**Task requirements:** Pull every line that includes the word "execFma" from the data.
+++
theorem runVec_keeps {b : State} {s : State} {x1 : _} {x2 : _} {x3 : _} (hx3 : ∀ y0 y1 y2, Keeps y0 (x3 y0 y1 y2).1) {t : State} (h : runVec s x1 x2 x3 = .next t) (hk : Keeps b s) : Keeps b t := by
  unfold runVec at h; try (conv at h => zeta)
  repeat' (first | (with_reducible refine Keeps.next h ?_; clear h) | split at h)
  all_goals repeat' (first | with_reducible exact hk | with_reducible exact Keeps.rfl | with_reducible refine runDesc_keeps ?_ (by assumption) ?_ | with_reducible refine Keeps.foldl ?_ ?_ | with_reducible refine Keeps.foldl₂ ?_ ?_ | ((with_reducible refine Keeps.iteOver ?_ ?_); focus (simp only [Keeps.rfl]; done)) | ((with_reducible refine Keeps.iteUnder ?_ ?_); focus (simp only [Keeps.rfl]; done)) | with_reducible refine Keeps.ite ?_ ?_ | (intro; intros) | with_reducible exact hx3 _ _ _  | with_reducible refine (Keeps.trans ?_ (hx3 _ _ _ )) | (split <;> (rename_i heq; with_reducible have e := congrArg Prod.fst heq; with_reducible dsimp only at e; with_reducible subst e)) | split | (fail_if_no_progress with_reducible refine Keeps.lit rfl rfl rfl rfl rfl rfl rfl ?_))

theorem execAdd_keeps {b : State} {x0 : _} {s : State} {t : State} (h : execAdd x0 s = .next t) (hk : Keeps b s) : Keeps b t := by
  unfold execAdd at h; try (conv at h => zeta)
  repeat' (first | (with_reducible refine Keeps.next h ?_; clear h) | split at h)
  all_goals repeat' (first | with_reducible exact hk | with_reducible exact Keeps.rfl | with_reducible refine runVec_keeps ?_ (by assumption) ?_ | with_reducible refine vec2_keeps ?_ | with_reducible refine Keeps.foldl ?_ ?_ | with_reducible refine Keeps.foldl₂ ?_ ?_ | ((with_reducible refine Keeps.iteOver ?_ ?_); focus (simp only [Keeps.rfl, ↓vec2_keeps]; done)) | ((with_reducible refine Keeps.iteUnder ?_ ?_); focus (simp only [Keeps.rfl, ↓vec2_keeps]; done)) | with_reducible refine Keeps.ite ?_ ?_ | (intro; intros) | (split <;> (rename_i heq; with_reducible have e := congrArg Prod.fst heq; with_reducible dsimp only at e; with_reducible subst e)) | split | (fail_if_no_progress with_reducible refine Keeps.lit rfl rfl rfl rfl rfl rfl rfl ?_))

theorem execSub_keeps {b : State} {x0 : _} {s : State} {t : State} (h : execSub x0 s = .next t) (hk : Keeps b s) : Keeps b t := by
  unfold execSub at h; try (conv at h => zeta)
  repeat' (first | (with_reducible refine Keeps.next h ?_; clear h) | split at h)
  all_goals repeat' (first | with_reducible exact hk | with_reducible exact Keeps.rfl | with_reducible refine runVec_keeps ?_ (by assumption) ?_ | with_reducible refine vec2_keeps ?_ | with_reducible refine Keeps.foldl ?_ ?_ | with_reducible refine Keeps.foldl₂ ?_ ?_ | ((with_reducible refine Keeps.iteOver ?_ ?_); focus (simp only [Keeps.rfl, ↓vec2_keeps]; done)) | ((with_reducible refine Keeps.iteUnder ?_ ?_); focus (simp only [Keeps.rfl, ↓vec2_keeps]; done)) | with_reducible refine Keeps.ite ?_ ?_ | (intro; intros) | (split <;> (rename_i heq; with_reducible have e := congrArg Prod.fst heq; with_reducible dsimp only at e; with_reducible subst e)) | split | (fail_if_no_progress with_reducible refine Keeps.lit rfl rfl rfl rfl rfl rfl rfl ?_))

theorem execMul_keeps {b : State} {x0 : _} {s : State} {t : State} (h : execMul x0 s = .next t) (hk : Keeps b s) : Keeps b t := by
  unfold execMul at h; try (conv at h => zeta)
  repeat' (first | (with_reducible refine Keeps.next h ?_; clear h) | split at h)
  all_goals repeat' (first | with_reducible exact hk | with_reducible exact Keeps.rfl | with_reducible refine runVec_keeps ?_ (by assumption) ?_ | with_reducible refine vec2_keeps ?_ | with_reducible refine Keeps.foldl ?_ ?_ | with_reducible refine Keeps.foldl₂ ?_ ?_ | ((with_reducible refine Keeps.iteOver ?_ ?_); focus (simp only [Keeps.rfl, ↓vec2_keeps]; done)) | ((with_reducible refine Keeps.iteUnder ?_ ?_); focus (simp only [Keeps.rfl, ↓vec2_keeps]; done)) | with_reducible refine Keeps.ite ?_ ?_ | (intro; intros) | (split <;> (rename_i heq; with_reducible have e := congrArg Prod.fst heq; with_reducible dsimp only at e; with_reducible subst e)) | split | (fail_if_no_progress with_reducible refine Keeps.lit rfl rfl rfl rfl rfl rfl rfl ?_))

theorem execFma_keeps {b : State} {x0 : _} {s : State} {t : State} (h : execFma x0 s = .next t) (hk : Keeps b s) : Keeps b t := by
  unfold execFma at h; try (conv at h => zeta)
  repeat' (first | (with_reducible refine Keeps.next h ?_; clear h) | split at h)
  all_goals repeat' (first | with_reducible exact hk | with_reducible exact Keeps.rfl | with_reducible refine runVec_keeps ?_ (by assumption) ?_ | with_reducible refine vec3_keeps ?_ | with_reducible refine Keeps.foldl ?_ ?_ | with_reducible refine Keeps.foldl₂ ?_ ?_ | ((with_reducible refine Keeps.iteOver ?_ ?_); focus (simp only [Keeps.rfl, ↓vec3_keeps]; done)) | ((with_reducible refine Keeps.iteUnder ?_ ?_); focus (simp only [Keeps.rfl, ↓vec3_keeps]; done)) | with_reducible refine Keeps.ite ?_ ?_ | (intro; intros) | (split <;> (rename_i heq; with_reducible have e := congrArg Prod.fst heq; with_reducible dsimp only at e; with_reducible subst e)) | split | (fail_if_no_progress with_reducible refine Keeps.lit rfl rfl rfl rfl rfl rfl rfl ?_))

theorem execDiv_keeps {b : State} {x0 : _} {s : State} {t : State} (h : execDiv x0 s = .next t) (hk : Keeps b s) : Keeps b t := by
  unfold execDiv at h; try (conv at h => zeta)
  repeat' (first | (with_reducible refine Keeps.next h ?_; clear h) | split at h)
  all_goals repeat' (first | with_reducible exact hk | with_reducible exact Keeps.rfl | with_reducible refine runVec_keeps ?_ (by assumption) ?_ | with_reducible refine vec2_keeps ?_ | with_reducible refine Keeps.foldl ?_ ?_ | with_reducible refine Keeps.foldl₂ ?_ ?_ | ((with_reducible refine Keeps.iteOver ?_ ?_); focus (simp only [Keeps.rfl, ↓vec2_keeps]; done)) | ((with_reducible refine Keeps.iteUnder ?_ ?_); focus (simp only [Keeps.rfl, ↓vec2_keeps]; done)) | with_reducible refine Keeps.ite ?_ ?_ | (intro; intros) | (split <;> (rename_i heq; with_reducible have e := congrArg Prod.fst heq; with_reducible dsimp only at e; with_reducible subst e)) | split | (fail_if_no_progress with_reducible refine Keeps.lit rfl rfl rfl rfl rfl rfl rfl ?_))

theorem execSqrt_keeps {b : State} {x0 : _} {s : State} {t : State} (h : execSqrt x0 s = .next t) (hk : Keeps b s) : Keeps b t := by
  unfold execSqrt at h; try (conv at h => zeta)
  repeat' (first | (with_reducible refine Keeps.next h ?_; clear h) | split at h)
  all_goals repeat' (first | with_reducible exact hk | with_reducible exact Keeps.rfl | with_reducible refine runVec_keeps ?_ (by assumption) ?_ | with_reducible refine vec1_keeps ?_ | with_reducible refine Keeps.foldl ?_ ?_ | with_reducible refine Keeps.foldl₂ ?_ ?_ | ((with_reducible refine Keeps.iteOver ?_ ?_); focus (simp only [Keeps.rfl, ↓vec1_keeps]; done)) | ((with_reducible refine Keeps.iteUnder ?_ ?_); focus (simp only [Keeps.rfl, ↓vec1_keeps]; done)) | with_reducible refine Keeps.ite ?_ ?_ | (intro; intros) | (split <;> (rename_i heq; with_reducible have e := congrArg Prod.fst heq; with_reducible dsimp only at e; with_reducible subst e)) | split | (fail_if_no_progress with_reducible refine Keeps.lit rfl rfl rfl rfl rfl rfl rfl ?_))

theorem execRcp_keeps {b : State} {x0 : _} {s : State} {t : State} (h : execRcp x0 s = .next t) (hk : Keeps b s) : Keeps b t := by
  unfold execRcp at h; try (conv at h => zeta)
  repeat' (first | (with_reducible refine Keeps.next h ?_; clear h) | split at h)
  all_goals repeat' (first | with_reducible exact hk | with_reducible exact Keeps.rfl | with_reducible refine runVec_keeps ?_ (by assumption) ?_ | with_reducible refine vec1_keeps ?_ | with_reducible refine Keeps.foldl ?_ ?_ | with_reducible refine Keeps.foldl₂ ?_ ?_ | ((with_reducible refine Keeps.iteOver ?_ ?_); focus (simp only [Keeps.rfl, ↓vec1_keeps]; done)) | ((with_reducible refine Keeps.iteUnder ?_ ?_); focus (simp only [Keeps.rfl, ↓vec1_keeps]; done)) | with_reducible refine Keeps.ite ?_ ?_ | (intro; intros) | (split <;> (rename_i heq; with_reducible have e := congrArg Prod.fst heq; with_reducible dsimp only at e; with_reducible subst e)) | split | (fail_if_no_progress with_reducible refine Keeps.lit rfl rfl rfl rfl rfl rfl rfl ?_))

theorem execRsqrt_keeps {b : State} {x0 : _} {s : State} {t : State} (h : execRsqrt x0 s = .next t) (hk : Keeps b s) : Keeps b t := by
  unfold execRsqrt at h; try (conv at h => zeta)
  repeat' (first | (with_reducible refine Keeps.next h ?_; clear h) | split at h)
  all_goals repeat' (first | with_reducible exact hk | with_reducible exact Keeps.rfl | with_reducible refine runVec_keeps ?_ (by assumption) ?_ | with_reducible refine vec1_keeps ?_ | with_reducible refine Keeps.foldl ?_ ?_ | with_reducible refine Keeps.foldl₂ ?_ ?_ | ((with_reducible refine Keeps.iteOver ?_ ?_); focus (simp only [Keeps.rfl, ↓vec1_keeps]; done)) | ((with_reducible refine Keeps.iteUnder ?_ ?_); focus (simp only [Keeps.rfl, ↓vec1_keeps]; done)) | with_reducible refine Keeps.ite ?_ ?_ | (intro; intros) | (split <;> (rename_i heq; with_reducible have e := congrArg Prod.fst heq; with_reducible dsimp only at e; with_reducible subst e)) | split | (fail_if_no_progress with_reducible refine Keeps.lit rfl rfl rfl rfl rfl rfl rfl ?_))

theorem execExp2_keeps {b : State} {x0 : _} {s : State} {t : State} (h : execExp2 x0 s = .next t) (hk : Keeps b s) : Keeps b t := by
  unfold execExp2 at h; try (conv at h => zeta)
  repeat' (first | (with_reducible refine Keeps.next h ?_; clear h) | split at h)
  all_goals repeat' (first | with_reducible exact hk | with_reducible exact Keeps.rfl | with_reducible refine runVec_keeps ?_ (by assumption) ?_ | with_reducible refine vec1_keeps ?_ | with_reducible refine Keeps.foldl ?_ ?_ | with_reducible refine Keeps.foldl₂ ?_ ?_ | ((with_reducible refine Keeps.iteOver ?_ ?_); focus (simp only [Keeps.rfl, ↓vec1_keeps]; done)) | ((with_reducible refine Keeps.iteUnder ?_ ?_); focus (simp only [Keeps.rfl, ↓vec1_keeps]; done)) | with_reducible refine Keeps.ite ?_ ?_ | (intro; intros) | (split <;> (rename_i heq; with_reducible have e := congrArg Prod.fst heq; with_reducible dsimp only at e; with_reducible subst e)) | split | (fail_if_no_progress with_reducible refine Keeps.lit rfl rfl rfl rfl rfl rfl rfl ?_))

theorem execLog2_keeps {b : State} {x0 : _} {s : State} {t : State} (h : execLog2 x0 s = .next t) (hk : Keeps b s) : Keeps b t := by
  unfold execLog2 at h; try (conv at h => zeta)
  repeat' (first | (with_reducible refine Keeps.next h ?_; clear h) | split at h)
  all_goals repeat' (first | with_reducible exact hk | with_reducible exact Keeps.rfl | with_reducible refine runVec_keeps ?_ (by assumption) ?_ | with_reducible refine vec1_keeps ?_ | with_reducible refine Keeps.foldl ?_ ?_ | with_reducible refine Keeps.foldl₂ ?_ ?_ | ((with_reducible refine Keeps.iteOver ?_ ?_); focus (simp only [Keeps.rfl, ↓vec1_keeps]; done)) | ((with_reducible refine Keeps.iteUnder ?_ ?_); focus (simp only [Keeps.rfl, ↓vec1_keeps]; done)) | with_reducible refine Keeps.ite ?_ ?_ | (intro; intros) | (split <;> (rename_i heq; with_reducible have e := congrArg Prod.fst heq; with_reducible dsimp only at e; with_reducible subst e)) | split | (fail_if_no_progress with_reducible refine Keeps.lit rfl rfl rfl rfl rfl rfl rfl ?_))

theorem execMin_keeps {b : State} {x0 : _} {s : State} {t : State} (h : execMin x0 s = .next t) (hk : Keeps b s) : Keeps b t := by
  unfold execMin at h; try (conv at h => zeta)
  repeat' (first | (with_reducible refine Keeps.next h ?_; clear h) | split at h)
  all_goals repeat' (first | with_reducible exact hk | with_reducible exact Keeps.rfl | with_reducible refine runVec_keeps ?_ (by assumption) ?_ | with_reducible refine vec2_keeps ?_ | with_reducible refine Keeps.foldl ?_ ?_ | with_reducible refine Keeps.foldl₂ ?_ ?_ | ((with_reducible refine Keeps.iteOver ?_ ?_); focus (simp only [Keeps.rfl, ↓vec2_keeps]; done)) | ((with_reducible refine Keeps.iteUnder ?_ ?_); focus (simp only [Keeps.rfl, ↓vec2_keeps]; done)) | with_reducible refine Keeps.ite ?_ ?_ | (intro; intros) | (split <;> (rename_i heq; with_reducible have e := congrArg Prod.fst heq; with_reducible dsimp only at e; with_reducible subst e)) | split | (fail_if_no_progress with_reducible refine Keeps.lit rfl rfl rfl rfl rfl rfl rfl ?_))

theorem execMax_keeps {b : State} {x0 : _} {s : State} {t : State} (h : execMax x0 s = .next t) (hk : Keeps b s) : Keeps b t := by
  unfold execMax at h; try (conv at h => zeta)
  repeat' (first | (with_reducible refine Keeps.next h ?_; clear h) | split at h)
  all_goals repeat' (first | with_reducible exact hk | with_reducible exact Keeps.rfl | with_reducible refine runVec_keeps ?_ (by assumption) ?_ | with_reducible refine vec2_keeps ?_ | with_reducible refine Keeps.foldl ?_ ?_ | with_reducible refine Keeps.foldl₂ ?_ ?_ | ((with_reducible refine Keeps.iteOver ?_ ?_); focus (simp only [Keeps.rfl, ↓vec2_keeps]; done)) | ((with_reducible refine Keeps.iteUnder ?_ ?_); focus (simp only [Keeps.rfl, ↓vec2_keeps]; done)) | with_reducible refine Keeps.ite ?_ ?_ | (intro; intros) | (split <;> (rename_i heq; with_reducible have e := congrArg Prod.fst heq; with_reducible dsimp only at e; with_reducible subst e)) | split | (fail_if_no_progress with_reducible refine Keeps.lit rfl rfl rfl rfl rfl rfl rfl ?_))

theorem execCmpEq_keeps {b : State} {x0 : _} {s : State} {t : State} (h : execCmpEq x0 s = .next t) (hk : Keeps b s) : Keeps b t := by
  unfold execCmpEq at h; try (conv at h => zeta)
  repeat' (first | (with_reducible refine Keeps.next h ?_; clear h) | split at h)
  all_goals repeat' (first | with_reducible exact hk | with_reducible exact Keeps.rfl | with_reducible refine runVec_keeps ?_ (by assumption) ?_ | with_reducible refine vecCmp_keeps ?_ | with_reducible refine Keeps.foldl ?_ ?_ | with_reducible refine Keeps.foldl₂ ?_ ?_ | ((with_reducible refine Keeps.iteOver ?_ ?_); focus (simp only [Keeps.rfl, ↓vecCmp_keeps]; done)) | ((with_reducible refine Keeps.iteUnder ?_ ?_); focus (simp only [Keeps.rfl, ↓vecCmp_keeps]; done)) | with_reducible refine Keeps.ite ?_ ?_ | (intro; intros) | (split <;> (rename_i heq; with_reducible have e := congrArg Prod.fst heq; with_reducible dsimp only at e; with_reducible subst e)) | split | (fail_if_no_progress with_reducible refine Keeps.lit rfl rfl rfl rfl rfl rfl rfl ?_))

theorem execCmpNe_keeps {b : State} {x0 : _} {s : State} {t : State} (h : execCmpNe x0 s = .next t) (hk : Keeps b s) : Keeps b t := by
  unfold execCmpNe at h; try (conv at h => zeta)
  repeat' (first | (with_reducible refine Keeps.next h ?_; clear h) | split at h)
  all_goals repeat' (first | with_reducible exact hk | with_reducible exact Keeps.rfl | with_reducible refine runVec_keeps ?_ (by assumption) ?_ | with_reducible refine vecCmp_keeps ?_ | with_reducible refine Keeps.foldl ?_ ?_ | with_reducible refine Keeps.foldl₂ ?_ ?_ | ((with_reducible refine Keeps.iteOver ?_ ?_); focus (simp only [Keeps.rfl, ↓vecCmp_keeps]; done)) | ((with_reducible refine Keeps.iteUnder ?_ ?_); focus (simp only [Keeps.rfl, ↓vecCmp_keeps]; done)) | with_reducible refine Keeps.ite ?_ ?_ | (intro; intros) | (split <;> (rename_i heq; with_reducible have e := congrArg Prod.fst heq; with_reducible dsimp only at e; with_reducible subst e)) | split | (fail_if_no_progress with_reducible refine Keeps.lit rfl rfl rfl rfl rfl rfl rfl ?_))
+++
**Completed task:**
theorem execFma_keeps {b : State} {x0 : _} {s : State} {t : State} (h : execFma x0 s = .next t) (hk : Keeps b s) : Keeps b t := by
  unfold execFma at h; try (conv at h => zeta)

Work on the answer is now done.